A Recipe for Trellis/Faceted Plots Using Base R Graphics

I frequently use lattice and ggplot2 to create trellis/faceted graphics. But, I gave up using these packages in a recent application, where I had initially constructed a complex graphic using the base R plotting functions. When I later decided that I wanted a faceted version, there was a dilema: re-create the complex graphic using lattice or ggplot2, or implement a faceted version using base R graphics functions. The latter was my solution for the problem at hand. I imagine that I am not the first, nor last, to encounter this problem. Hence, this post describes my solution, and gives a general recipe for faceting graphics using only base R graphic functionality.

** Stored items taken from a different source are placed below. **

/-- The format of an element type under FMT8 (R41, R257). -/
def elemFmt (t : ElemT) (fmt8 : Byte) : Fmt :=
  match t with
  | .i8 => .int 8 true
  | .n8 => .int 8 false
  | .i16 => .int 16 true
  | .n16 => .int 16 false
  | .i32 => .int 32 true
  | .n32 => .int 32 false
  | .f16 => .fp 11 5
  | .bf16 => .fp 8 8
  | .f32 => .fp 24 8
  | .b8 => b8Fmt fmt8.toNat
  | .i4 => .int 4 true
  | .n4 => .int 4 false

/-- The width of a format in bits. -/
def Fmt.bits : Fmt → Nat
  | .int w _ => w
  | .fp p e => p + e
  | .b8 _ _ _ => 8

/-- Whether a format is an integer format. -/
def Fmt.isInt : Fmt → Bool
  | .int _ _ => true
  | _ => false

/-- The precision of a floating format, the hidden bit included. -/
def Fmt.prec : Fmt → Nat
  | .int _ _ => 1
  | .fp p _ => p
  | .b8 p _ _ => p

/-- The exponent of the smallest normal magnitude of a floating format (R41, R44, R45). -/
def Fmt.emin : Fmt → Int
  | .int _ _ => 0
  | .fp _ e => 2 - ((2 ^ (e - 1) : Nat) : Int)
  | .b8 p sg _ => 1 - ((2 ^ ((if sg then 7 else 8) - p) : Nat) : Int)

/-- The rational n × 2^k. -/
def scaled (n : Nat) (k : Int) : Nat × Nat := if 0 ≤ k then (n * 2 ^ k.toNat, 1) else (n, 2 ^ (-k).toNat)

/-- The value of a magnitude code, exponent field e and trailing field t, of a floating format. -/
def magOf (f : Fmt) (neg : Bool) (e t : Nat) : Num :=
  let r := if e = 0 then scaled t (f.emin - (f.prec - 1 : Nat))
    else scaled (2 ^ (f.prec - 1) + t) (f.emin + (e - 1 : Nat) - (f.prec - 1 : Nat))
  .fin neg r.1 r.2

/-- The exact value of a code (R41, R42, R44, R45). -/
def Fmt.decode (f : Fmt) (code : Nat) : Num :=
  match f with
  | .int w sg =>
    let c := code % 2 ^ w
    if sg ∧ 2 ^ (w - 1) ≤ c then .fin true (2 ^ w - c) 1 else .fin false c 1
  | .fp p e =>
    let neg := decide (2 ^ (p + e - 1) ≤ code % 2 ^ (p + e))
    let m := code % 2 ^ (p + e - 1)
    let x := m / 2 ^ (p - 1)
    let t := m % 2 ^ (p - 1)
    if x = 2 ^ e - 1 then (if t = 0 then .inf neg else .nan) else magOf f neg x t
  | .b8 p true ext =>
    let c := code % 256
    if c = 0 then .fin false 0 1
    else if c = 0x80 then .nan
    else if ext ∧ c = 0x7F then .inf false
    else if ext ∧ c = 0xFF then .inf true
    else magOf f (decide (128 ≤ c)) (c % 128 / 2 ^ (p - 1)) (c % 128 % 2 ^ (p - 1))
  | .b8 p false ext =>
    let c := code % 256
    if c = 0 then .fin false 0 1
    else if c = 0xFF then .nan
    else if ext ∧ c = 0xFE then .inf false
    else magOf f false (c / 2 ^ (p - 1)) (c % 2 ^ (p - 1))

/-- The NaN code of a format (R42, R44, R45); 0 for an integer. -/
def Fmt.nanCode : Fmt → Nat
  | .int _ _ => 0
  | .fp p e => (2 ^ e - 1) * 2 ^ (p - 1) + 2 ^ (p - 2)
  | .b8 _ sg _ => if sg then 0x80 else 0xFF

/-- The code of the largest finite magnitude (R46), without a sign. -/
def Fmt.maxCode : Fmt → Nat
  | .int w sg => if sg then 2 ^ (w - 1) - 1 else 2 ^ w - 1
  | .fp p e => (2 ^ e - 1) * 2 ^ (p - 1) - 1
  | .b8 _ sg ext => if sg then (if ext then 0x7E else 0x7F) else (if ext then 0xFD else 0xFE)

/-- The sign bit that a negative code of the format carries. -/
def Fmt.signBit : Fmt → Nat
  | .int _ _ => 0
  | .fp p e => 2 ^ (p + e - 1)
  | .b8 _ sg _ => if sg then 128 else 0

/-- The code of the infinity of a sign, if the format has it. -/
def Fmt.infCode (f : Fmt) (neg : Bool) : Option Nat :=
  match f with
  | .int _ _ => none
  | .fp p e => some ((2 ^ e - 1) * 2 ^ (p - 1) + (if neg then f.signBit else 0))
  | .b8 _ sg ext =>
    if !ext then none
    else if sg then some (if neg then 0xFF else 0x7F)
    else if neg then none
    else some 0xFE

/-- floor(log2 (num/den)) of a positive rational. -/
def ilog2 (num den : Nat) : Int :=
  let e : Int := (num.log2 : Int) - (den.log2 : Int)
  let (a, b) := if 0 ≤ e then (num, den * 2 ^ e.toNat) else (num * 2 ^ (-e).toNat, den)
  if b ≤ a then e else e - 1

/-- Rounds a magnitude num/den to a multiple of 2^k; the multiple (R53, R54). r is the draw of RSR. -/
def roundMag (num den : Nat) (k : Int) (rm : Rm) (neg : Bool) (r : Nat) : Nat :=
  let (a, b) := if 0 ≤ k then (num, den * 2 ^ k.toNat) else (num * 2 ^ (-k).toNat, den)
  let q := a / b
  let m := a % b
  match rm with
  | .rne => if b < 2 * m then q + 1 else if b = 2 * m then q + q % 2 else q
  | .rtz => q
  | .rup => if m ≠ 0 ∧ !neg then q + 1 else q
  | .rdn => if m ≠ 0 ∧ neg then q + 1 else q
  | .rsr => if r < m * 256 / b then q + 1 else q

/-- The exponent of the grid step at a positive magnitude (R52). -/
def stepExp (f : Fmt) (num den : Nat) : Int :=
  match f with
  | .int _ _ => 0
  | _ => max (ilog2 num den) f.emin - (f.prec - 1 : Nat)

/-- The code of a magnitude q × 2^k that lies on the grid of a floating format, without a sign. -/
def magCode (f : Fmt) (q : Nat) (k : Int) : Nat :=
  let h := 2 ^ (f.prec - 1)
  if q < h then q
  else ((k + (q.log2 : Int) - f.emin + 1).toNat) * h + (q * h / 2 ^ q.log2 - h)

/-- num1/den1 < num2/den2. -/
def ratLt (n1 d1 n2 d2 : Nat) : Bool := decide (n1 * d2 < n2 * d1)

/-- The magnitude of the largest finite value of a floating format. -/
def maxMag (f : Fmt) : Nat × Nat :=
  match f.decode f.maxCode with
  | .fin _ n d => (n, d)
  | _ => (0, 1)

/-- CONVERSION (R52, R53, R54): the code of a value in a format, and the flags raised. `nsat` is SM = 1; r the draw. -/
def convert (v : Num) (f : Fmt) (rm : Rm) (nsat : Bool) (r : Nat) : Nat × FpFlags :=
  match v with
  | .nan => (f.nanCode, if f.isInt then fNV else 0#5)
  | .inf neg =>
    match f with
    | .int w sg => (if neg then (if sg then 2 ^ (w - 1) else 0) else f.maxCode, fNV)
    | _ =>
      match f.infCode neg with
      | some c => (c, 0#5)
      | none =>
        if f.signBit = 0 ∧ neg then (f.nanCode, fNV)
        else (if nsat then f.nanCode else f.maxCode + (if neg then f.signBit else 0), fNV)
  | .fin neg num den =>
    let k := if num = 0 then 0 else stepExp f num den
    let q := if num = 0 then 0 else roundMag num den k rm neg r
    let w := scaled q k
    let nx := decide (w.1 * den ≠ num * w.2)
    match f with
    | .int wd sg =>
      if q = 0 then (0, if num = 0 then 0#5 else fNX)
      else if neg then
        if sg ∧ q ≤ 2 ^ (wd - 1) then (2 ^ wd - q, if nx then fNX else 0#5)
        else (if sg then 2 ^ (wd - 1) else 0, fNV)
      else if q ≤ f.maxCode then (q, if nx then fNX else 0#5)
      else (f.maxCode, fNV)
    | _ =>
      let sb := if neg then f.signBit else 0
      let z := match f with
        | .fp _ _ => sb
        | _ => 0
      if q = 0 then (z, if num = 0 then 0#5 else fNX ||| fUF)
      else if f.signBit = 0 ∧ neg then (f.nanCode, fNV)
      else if ratLt (maxMag f).1 (maxMag f).2 w.1 w.2 then
        (if !nsat then f.maxCode + sb else (f.infCode neg).getD f.nanCode, fOF ||| fNX)
      else
        let m := scaled 1 f.emin
        (magCode f q k + sb, if nx then (if ratLt num den m.1 m.2 then fNX ||| fUF else fNX) else 0#5)

/-! ### Exact operations (R265) -/

/-- Negation. -/
def Num.neg : Num → Num
  | .nan => .nan
  | .inf n => .inf !n
  | .fin n a b => .fin (!n) a b

/-- A signed rational as a value; z is the sign of a zero. -/
def ofRat (z : Bool) (n : Int) (d : Nat) : Num := if n = 0 then .fin z 0 1 else .fin (decide (n < 0)) n.natAbs d

/-- The signed numerator. -/
def sgn (neg : Bool) (n : Nat) : Int := if neg then -(n : Int) else n

/-- The exact sum; `rdn` gives the sign of an exact zero sum of operands of opposite sign. -/
def Num.add (rdn : Bool) : Num → Num → Num × FpFlags
  | .nan, _ => (.nan, 0#5)
  | _, .nan => (.nan, 0#5)
  | .inf a, .inf b => if a = b then (.inf a, 0#5) else (.nan, fNV)
  | .inf a, _ => (.inf a, 0#5)
  | _, .inf b => (.inf b, 0#5)
  | .fin a n d, .fin b m e =>
    (ofRat (if a = b then a else rdn) (sgn a n * e + sgn b m * d) (d * e), 0#5)

/-- The exact product. -/
def Num.mul : Num → Num → Num × FpFlags
  | .nan, _ => (.nan, 0#5)
  | _, .nan => (.nan, 0#5)
  | .inf a, .inf b => (.inf (a != b), 0#5)
  | .inf a, .fin b m _ => if m = 0 then (.nan, fNV) else (.inf (a != b), 0#5)
  | .fin a n _, .inf b => if n = 0 then (.nan, fNV) else (.inf (a != b), 0#5)
  | .fin a n d, .fin b m e => (.fin (a != b) (n * m) (d * e), 0#5)

/-- The exact quotient. -/
def Num.div : Num → Num → Num × FpFlags
  | .nan, _ => (.nan, 0#5)
  | _, .nan => (.nan, 0#5)
  | .inf _, .inf _ => (.nan, fNV)
  | .inf a, .fin b _ _ => (.inf (a != b), 0#5)
  | .fin a _ _, .inf b => (.fin (a != b) 0 1, 0#5)
  | .fin a n d, .fin b m e =>
    if m = 0 then (if n = 0 then (.nan, fNV) else (.inf (a != b), fDZ))
    else (.fin (a != b) (n * e) (d * m), 0#5)

/-- a × b + c exactly; a NaN among the three raises no flag (R265). -/
def Num.fma (rdn : Bool) (a b c : Num) : Num × FpFlags :=
  if a = .nan ∨ b = .nan ∨ c = .nan then (.nan, 0#5)
  else
    let p := a.mul b
    match p.1 with
    | .nan => p
    | x => x.add rdn c

/-- The order of two values that are not NaN; -0 = +0 (R281). -/
def Num.cmp : Num → Num → Ordering
  | .inf a, .inf b => if a = b then .eq else if a then .lt else .gt
  | .inf a, _ => if a then .lt else .gt
  | _, .inf b => if b then .gt else .lt
  | .fin a n d, .fin b m e => compare (sgn a n * e) (sgn b m * d)
  | _, _ => .eq

/-- Whether a value is NaN. -/
def Num.isNan : Num → Bool
  | .nan => true
  | _ => false

/-- The sign. -/
def Num.isNeg : Num → Bool
  | .nan => false
  | .inf n => n
  | .fin n _ _ => n

/-- Minimum or maximum; a NaN gives NaN, and -0 < +0 (R267, R277). -/
def Num.pickMin (mx : Bool) (a b : Num) : Num :=
  if a.isNan || b.isNan then .nan
  else
    match a.cmp b with
    | .lt => if mx then b else a
    | .gt => if mx then a else b
    | .eq => if a.isNeg = b.isNeg then a else if a.isNeg = mx then b else a

/-- The magnitude. -/
def Num.abs : Num → Num
  | .nan => .nan
  | .inf _ => .inf false
  | .fin _ n d => .fin false n d
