/-- PEER_FLIT_RECEIVE (R421 to R423). Idle and link-control flits are not sequenced; a flit out of order after a NAK is discarded
without another. -/
def execPeerFlitReceive (s : State) : Out1 :=
  let p := s.arg.port
  let f := s.arg.flit
  let x := s.peer p
  if x.st ≠ 2 then .next s
  else if !f.good then .next (peerBadFlit s p f)
  else if f.nak then .next s
  else if f.type = 0 ∨ f.type = 3 then .next (ackFlits s p f.ack)
  else if f.seq ≠ (x.rxSeq + 1) % 4096 then .next (if x.nakSent then s else peerBadFlit s p f)
  else .next (peerDeliver (ackFlits (s.setPeer p { x with rxSeq := f.seq, nakSent := false }) p f.ack) f)

/-- PEER_NAK (R422): the flits after the last good one are sent again; after 8 resends of one flit the port retrains. -/
def execPeerNak (s : State) : Out1 :=
  let p := s.arg.port
  let f := s.arg.flit
  let x := s.peer p
  if x.st ≠ 2 then .next s
  else if !f.good then .next (peerBadFlit s p f)
  else if !f.nak then .next s
  else
    let l := afterAck f.ack x.replay
    let n := if l.length < x.replay.length then 1 else x.resends + 1
    let s1 := s.setPeer p { x with replay := l, resends := n, retries := min (x.retries + l.length) 0xFFFFFFFF }
    if l = [] then .next (pump s1 p)
    else if 8 < n then .next (peerRetrain s1 p)
    else .next (pump { s1 with out := s1.out ++ l.map fun f => .flit p f } p)

/-- The first port whose retrain has failed to end within 10 ms. -/
def lateRetrain (s : State) : Option Nat :=
  mfind (fun _ x => decide (x.st = 1 ∧ x.since + 15000000 ≤ s.cycle)) s.peers

/-- PEER_RETRAIN_TIMEOUT (R422): the port is down. -/
def execPeerRetrainTimeout (s : State) : Out1 :=
  match lateRetrain s with
  | none => .next s
  | some p => .next (s.setPeer p { s.peer p with st := 0 })

/-- PEER_TRAINING_DONE (R422): the port is up, and sends its replay buffer again. -/
def execPeerTrainingDone (s : State) : Out1 :=
  let p := s.arg.port
  let x := s.peer p
  if x.st = 2 ∨ 8 ≤ p then .next s
  else
    let s1 := s.setPeer p { x with st := 2, resends := 0, nakSent := false }
    .next (pump { s1 with out := s1.out ++ x.replay.map fun f => .flit p f } p)

/-- The first request to another device that has failed: its route is down, or it has had no response for 2^20 cycles
(R423); gather elements are left to PEER_UNREACHABLE. -/
def deadReq (s : State) : Option PeerReq :=
  s.preqs.find? fun q => decide (q.ag ≠ none) && (!routeUp s q.slot || decide (q.at_ + 2 ^ 20 ≤ s.cycle))

/-- PEER_REQUEST_TIMEOUT (R423): a strong access fails with No Memory. -/
def execPeerRequestTimeout (s : State) : Out1 :=
  match deadReq s with
  | none => .next s
  | some q =>
    let s1 := { s with preqs := s.preqs.filter fun x => decide (x.id ≠ q.id) }
    match q.ag with
    | some ag => .next (strongAnswer s1 ag none)
    | none => .next s1

/-- PLRDATA_WRITE (R424): the route entry that PLROUTE of the writer's die selects takes the written fields. -/
def execPlrdataWrite (s : State) : Out1 :=
  match s.csrq with
  | (ag, 0x923, v) :: t =>
    .next { s with csrq := t, routes := mput 0#16 s.routes (s.die (agDie ag)).plroute (v.setWidth 16 &&& 0xFF07#16) }
  | _ => .next s
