/-- The set bits of a mask below n, in ascending order. -/
def setBits (k : BitVec 4096) (n : Nat) : List Nat := (List.range n).filter fun i => k.getLsbD i

/-- KPOP (R282). -/
def execKpop (r : Ring) (xd : BitVec 4) (ka : BitVec 3) (s : State) : Out1 :=
  issue (.kpop r xd ka) r .ex (fun s =>
    .ok (setR s xd.toNat (BitVec.ofNat 64 (setBits (s.myCore.mask ka.toNat) s.myCore.nel).length))) s

/-- KFIRST (R282). -/
def execKfirst (r : Ring) (xd : BitVec 4) (ka : BitVec 3) (s : State) : Out1 :=
  issue (.kfirst r xd ka) r .ex (fun s =>
    .ok (setR s xd.toNat (BitVec.ofNat 64 ((setBits (s.myCore.mask ka.toNat) s.myCore.nel).headD s.myCore.nel)))) s

/-- VSEL (R283). -/
def execVsel (r : Ring) (d a b : BitVec 6) (t : ElemT) (k : BitVec 3) (s : State) : Out1 :=
  vexec (.vsel r d a b t k) r (fun c => [(elemFmt t c.fmt8).bits]) noCheck
    (fun s => [a, b].map fun x => { f := x.toNat, fmt := elemFmt t s.myCore.fmt8, n := s.myCore.nel })
    (fun s => [{ f := d.toNat, fmt := elemFmt t s.myCore.fmt8, n := s.myCore.nel }])
    (quiet fun s x =>
      let m := s.myCore.mask k.toNat
      ([(zipAll x).mapIdx fun i e => some (if m.getLsbD i then e.getD 0 0 else e.getD 1 0)], s)) s

/-- VMOVM (R283). -/
def execVmovm (r : Ring) (d a : BitVec 6) (t : ElemT) (k : BitVec 3) (kz : Bool) (s : State) : Out1 :=
  vexec (.vmovm r d a t k kz) r (fun c => [(elemFmt t c.fmt8).bits]) noCheck
    (fun s => [{ f := a.toNat, fmt := elemFmt t s.myCore.fmt8, n := s.myCore.nel }])
    (fun s => [{ f := d.toNat, fmt := elemFmt t s.myCore.fmt8, n := (setBits (s.myCore.mask k.toNat) s.myCore.nel).length }])
    (quiet fun s x =>
      let c := s.myCore
      let l := (setBits (c.mask k.toNat) c.nel).map fun i => some ((x.headD []).getD i 0)
      let z := if d.toNat < 32 ∧ kz then List.replicate (c.nel - l.length) (some 0) else []
      ([l ++ z], s)) s

/-! ### Conversion and scaling (R273 to R275) -/

/-- VCVT (R273). -/
def execVcvt (r : Ring) (d a : BitVec 6) (t : ElemT) (mk : Mask) (t2 : ElemT) (rmo : RmOv) (s : State) : Out1 :=
  vexec (.vcvt r d a t mk t2 rmo) r (fun c => [(elemFmt t c.fmt8).bits, (elemFmt t2 c.fmt8).bits]) noCheck
    (fun s => [{ f := a.toNat, fmt := elemFmt t2 s.myCore.fmt8, n := s.myCore.nel }])
    (fun s => [{ f := d.toNat, fmt := elemFmt t s.myCore.fmt8, n := s.myCore.nel }])
    (fun em s x =>
      let c := s.myCore
      let rd := rounding c rmo
      let f := elemFmt t c.fmt8
      let g := elemFmt t2 c.fmt8
      let q := elements em c mk rd.1 true (fun e k => convert (opd g e 0) f rd.1 rd.2 k) 0 (zipAll x)
      ([q.1], s.setMyCore q.2)) s

/-- floor(log2) of the largest finite value of a format (R274). -/
def emaxOf (f : Fmt) : Int :=
  match f.decode f.maxCode with
  | .fin _ n d => ilog2 n d
  | _ => 0

/-- The largest finite magnitude among values, as a rational; 0/1 for none. -/
def maxFinite : List Num → Nat × Nat
  | [] => (0, 1)
  | .fin _ n d :: t => if ratLt (maxFinite t).1 (maxFinite t).2 n d then (n, d) else maxFinite t
  | _ :: t => maxFinite t

/-- The scale code of a block (R274). -/
def scaleCode (f : Fmt) (l : List Num) : Nat :=
  let m := maxFinite l
  if m.1 = 0 then 127 else (max 0 (min 254 (ilog2 m.1 m.2 - emaxOf f + 127))).toNat

/-- The number of blocks of 32 among n elements (R274). -/
def nBlocks (n : Nat) : Nat := (n + 31) / 32

/-- The scale codes of the blocks of a list of values. -/
def scaleCodes (f : Fmt) (l : List Num) : List Nat :=
  (List.range (nBlocks l.length)).map fun j => scaleCode f ((l.drop (32 * j)).take 32)

/-- VQUANT (R274). -/
def execVquant (r : Ring) (d a : BitVec 6) (t : ElemT) (cc : BitVec 6) (t2 : ElemT) (rmo : RmOv) (s : State) : Out1 :=
  vexec (.vquant r d a t cc t2 rmo) r (fun c => [(elemFmt t c.fmt8).bits, (elemFmt t2 c.fmt8).bits]) noCheck
    (fun s => [{ f := a.toNat, fmt := elemFmt t2 s.myCore.fmt8, n := s.myCore.nel }])
    (fun s => [{ f := d.toNat, fmt := elemFmt t s.myCore.fmt8, n := s.myCore.nel },
      { f := cc.toNat, fmt := .int 8 false, n := nBlocks s.myCore.nel }])
    (fun em s x =>
      let c := s.myCore
      let rd := rounding c rmo
      let f := elemFmt t c.fmt8
      let codes := x.headD []
      let sc := scaleCodes f (codes.map (elemFmt t2 c.fmt8).decode)
      let q := elements em c none rd.1 true
        (fun e k => convert ((opd (elemFmt t2 c.fmt8) e 0).scale (127 - (e.getD 1 0 : Int))) f rd.1 rd.2 k) 0
        (codes.mapIdx fun i v => [v, sc.getD (i / 32) 127])
      ([q.1, sc.map some], s.setMyCore q.2)) s

/-- VDEQ (R275). -/
def execVdeq (r : Ring) (d a : BitVec 6) (t : ElemT) (cc : BitVec 6) (mk : Mask) (t2 : ElemT) (rmo : RmOv) (s : State) :
    Out1 :=
  vexec (.vdeq r d a t cc mk t2 rmo) r (fun c => [(elemFmt t c.fmt8).bits, (elemFmt t2 c.fmt8).bits]) noCheck
    (fun s => [{ f := a.toNat, fmt := elemFmt t2 s.myCore.fmt8, n := s.myCore.nel },
      { f := cc.toNat, fmt := .int 8 false, n := nBlocks s.myCore.nel, scale := true }])
    (fun s => [{ f := d.toNat, fmt := elemFmt t s.myCore.fmt8, n := s.myCore.nel }])
    (fun em s x =>
      let c := s.myCore
      let rd := rounding c rmo
      let f := elemFmt t c.fmt8
      let q := elements em c mk rd.1 true
        (fun e k =>
          if e.getD 1 0 = 255 then (f.nanCode, 0#5)
          else convert ((opd (elemFmt t2 c.fmt8) e 0).scale ((e.getD 1 0 : Int) - 127)) f rd.1 rd.2 k) 0
        ((x.headD []).mapIdx fun i v => [v, (x.getD 1 []).getD (i / 32) 127])
      ([q.1], s.setMyCore q.2)) s

/-! ### Reductions, scans, segments (R276 to R279) -/

/-- binary32. -/
def f32 : Fmt := .fp 24 8

/-- One conversion with its draw and its flags (R54, R265). -/
def roundTo (c : Core) (f : Fmt) (rm : Rm) (sm : Bool) (v : Num × FpFlags) : Nat × Core :=
  let d := drawFor rm c.lfsr
  let r := floatRes f rm sm v d.1
  (r.1, ({ c with lfsr := d.2 }).addFlags r.2)

/-- One addition in binary32 (R276). -/
def add32 (c : Core) (rm : Rm) (sm : Bool) (x y : Num) : Num × Core :=
  let r := roundTo c f32 rm sm (x.add (decide (rm = .rdn)) y)
  (f32.decode r.1, r.2)

/-- The pairwise tree (R276); the fuel bounds its depth. -/
def treeSum (rm : Rm) (sm : Bool) : Nat → Core → List Num → Num × Core
  | _, c, [] => (.fin false 0 1, c)
  | _, c, [x] => (x, c)
  | 0, c, _ => (.fin false 0 1, c)
  | n + 1, c, l =>
    let h := 2 ^ (l.length - 1).log2
    let a := treeSum rm sm n c (l.take h)
    let b := treeSum rm sm n a.2 (l.drop h)
    add32 b.2 rm sm a.1 b.1

/-- The running sum in binary32, left to right (R278, R279): every value of it. -/
def runSums (rm : Rm) (sm : Bool) : Core → Num → List Num → List Num × Core
  | c, _, [] => ([], c)
  | c, acc, x :: t =>
    let a := add32 c rm sm acc x
    let q := runSums rm sm a.2 a.1 t
    (a.1 :: q.1, q.2)

/-- The final conversion of a sum into T: none for a binary32 value but the canonical NaN (R276). -/
def finishSum (c : Core) (f : Fmt) (rm : Rm) (sm : Bool) (v : Num) : Nat × Core :=
  if f = f32 then ((convert v f .rne sm 0).1, c) else roundTo c f rm sm (v, 0#5)

/-- Runs an operation on the core over a list, in order. -/
def overList {α β : Type} (g : Core → α → β × Core) : Core → List α → List β × Core
  | c, [] => ([], c)
  | c, x :: t =>
    let r := g c x
    let q := overList g r.2 t
    (r.1 :: q.1, q.2)

/-- The rows of a list of n codes; k columns. -/
def rowsOf (rows cols : Nat) (l : List Nat) : List (List Nat) := (List.range rows).map fun r => (l.drop (r * cols)).take cols

/-- The columns. -/
def colsOf (rows cols : Nat) (l : List Nat) : List (List Nat) :=
  (List.range cols).map fun k => (List.range rows).map fun r => l.getD (r * cols + k) 0

/-- The type in which sums of an integer type are delivered (R276). -/
def sumFmt (f : Fmt) : Fmt :=
  match f with
  | .int _ sg => .int 32 sg
  | _ => f

/-- The sum of a group of codes by the tree, or exactly for integers. -/
def groupSum (f : Fmt) (rm : Rm) (sm : Bool) (c : Core) (l : List Nat) : Nat × Core :=
  match f with
  | .int w sg => (intCode 32 ((l.map (codeInt w sg)).sum), c)
  | _ =>
    let r := treeSum rm sm 13 c (l.map f.decode)
    finishSum r.2 f rm sm r.1

/-- The element widths of a sum: the type's and the widened one's (R261, R276). -/
def sumBits (t : ElemT) (c : Core) : List Nat := [(elemFmt t c.fmt8).bits, (sumFmt (elemFmt t c.fmt8)).bits]

/-- A reduction of groups of a tile's elements (R277). -/
def reduce (i : Instr) (r : Ring) (d a : BitVec 6) (t : ElemT) (bits : Core → List Nat) (out : Core → Fmt)
    (cnt : Core → Nat) (groups : Core → List Nat → List (List Nat)) (g : Fmt → Rm → Bool → Core → List Nat → Nat × Core)
    (s : State) : Out1 :=
  vexec i r bits noCheck
    (fun s => [{ f := a.toNat, fmt := elemFmt t s.myCore.fmt8, n := s.myCore.nel }])
    (fun s => [{ f := d.toNat, fmt := out s.myCore, n := cnt s.myCore }])
    (fun em s x =>
      let c := s.myCore
      let rd := rounding c none
      let q := overList (emitAfter em (g (elemFmt t c.fmt8) rd.1 rd.2)) c (groups c (x.headD []))
      ([q.1.map some], s.setMyCore q.2)) s

/-- VRSUMR (R277). -/
def execVrsumr (r : Ring) (d a : BitVec 6) (t : ElemT) (s : State) : Out1 :=
  reduce (.vrsumr r d a t) r d a t (sumBits t) (fun c => sumFmt (elemFmt t c.fmt8)) Core.rows
    (fun c => rowsOf c.rows c.cols) groupSum s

Below is the type of graphic that I had initially created. It's a binary calibration plot; it plots model predictions (probabilities) against empirical estimates of the outcome probability using a kernel smoother. The kernel smoother isn't optimal because it's prone to bias, especially near the extreme predictions. This is clear in the figure below, near the origin. Although the simulated data are perfectly calibrated, the figure might lead us to conclude otherwise for predictions near zero. A 95% pointwise confidence band, and a (inverted) histogram of model predictions are also displayed.

> set.seed(42)
> x <- rbeta(5000, 1, 5)
> y <- rbinom(5000, 1, x)
> calib(y, x, sx = seq(min(x), max(x),
+                      length.out=100))

calib-orig

For completeness, listed below are the two functions that implement the kernel smoothing and calibration plot, respectively. However, the recipe for faceting with base R, outlined below, is agnostic to the type of plot used.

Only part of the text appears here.